# Were there also falas elves and cirdan nirnaeth arnoediad?



## Turin_Turambar (Dec 19, 2021)

An official on the tolkiengateway site told me that the falas elves and cirdan's participation in the nirnaeth arnoediad were subsequently removed from the silmarillion and canon. Is that true? what are you thinking? Did the falas elves and cirdan nirnaeth arnoediad also fight?


----------



## Elthir (Dec 19, 2021)

The Elves of the Falas are noted in Christopher Tolkien's constructed Silmarillion (which is not canon in my opinion, but that aside for now) -- as they are indeed noted in Tolkien's _Quenta Silmarillion _(HME V) for example, and _The Grey Annals_ (HME XI) as well.

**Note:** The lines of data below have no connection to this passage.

-- ==== Sys2Proof/WellFormed.lean ====
section
/-! DEFINITION. What a caller must respect: a legal DeviceProfile (00_scope.md R6, 10_state.md R17), and an
instruction that the session's profile has (20_memory.md R46, 30_encoding.md R86, 70_reset_and_hazards.md R170). The
check of a request record (30_encoding.md R66) stands beside the record, in Machine/Operands.lean. -/

namespace Sys2Proof

/-- "command_bits == address_bits + 3" with address_bits one of 6, 7 or 8 (R6). -/
def DeviceProfile.wf (d : DeviceProfile) : Bool :=
  (d.addressBits == 6 || d.addressBits == 7 || d.addressBits == 8) && d.commandBits == d.addressBits + 3

/-- Configuration: a profile outside {(6,9), (7,10), (8,11)} is refused, and there is no session for it (R17). -/
def DeviceProfile.configure (d : DeviceProfile) : Option Profile :=
  if d.wf then
    match d.addressBits with
    | 6 => some .p6
    | 7 => some .p7
    | _ => some .p8
  else none

/-- The profile whose command word an instruction is; none for a host command. -/
def Instr.profile? : Instr → Option Profile
  | .ewenP6 => some .p6
  | .ewdsP6 => some .p6
  | .writeP6 _ _ => some .p6
  | .readP6 _ => some .p6
  | .ewenP7 => some .p7
  | .ewdsP7 => some .p7
  | .writeP7 _ _ => some .p7
  | .readP7 _ => some .p7
  | .ewenP8 => some .p8
  | .ewdsP8 => some .p8
  | .writeP8 _ _ => some .p8
  | .readP8 _ => some .p8
  | .writeWord _ _ => none
  | .readWord _ => none

/-- The host command's address, if the instruction is one. -/
def Instr.cmdAddr? : Instr → Option Nat
  | .writeWord a _ => some a.toNat
  | .readWord a => some a.toNat
  | _ => none

/-- An instruction fits a session of profile `p`: a command word is one of that profile's (R86), and a host command
has an address the host may present, below `2^A` (R46, R161): the first of the host's duties of R170, which log 23
lists. -/
def Instr.wf (p : Profile) (i : Instr) : Bool :=
  (match i.profile? with
    | some q => q == p
    | none => true)
  && (match i.cmdAddr? with
    | some a => decide (a < 2 ^ p.addrBits)
    | none => true)

end Sys2Proof
end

*"For there all the Noldor of Hithlum were assembled, together with Elves of the Falas and Gwindor's company from Nargothrond . . ."* The Silmarillion, _Of The Fifth Battle: Nirnaeth Arnoediad_

[_Círdan _is not specifically named as being present, unless I missed some mention here.]



Ecthelion Of The Fountain said:


> what are you thinking?



I'm thinking about having a bowl of Cheerios.


----------



## Turin_Turambar (Dec 20, 2021)

Elthir said:


> The Elves of the Falas are noted in Christopher Tolkien's constructed Silmarillion (which is not canon in my opinion, but that aside for now) -- as they are indeed noted in Tolkien's _Quenta Silmarillion _(HME V) for example, and _The Grey Annals_ (HME XI) as well.
> 
> *"For there all the Noldor of Hithlum were assembled, together with Elves of the Falas and Gwindor's company from Nargothrond . . ."* The Silmarillion, _Of The Fifth Battle: Nirnaeth Arnoediad_
> 
> ...


I think if there are falas elves, there is definitely cirdan. Why would cirdan send his falas elves alone?


----------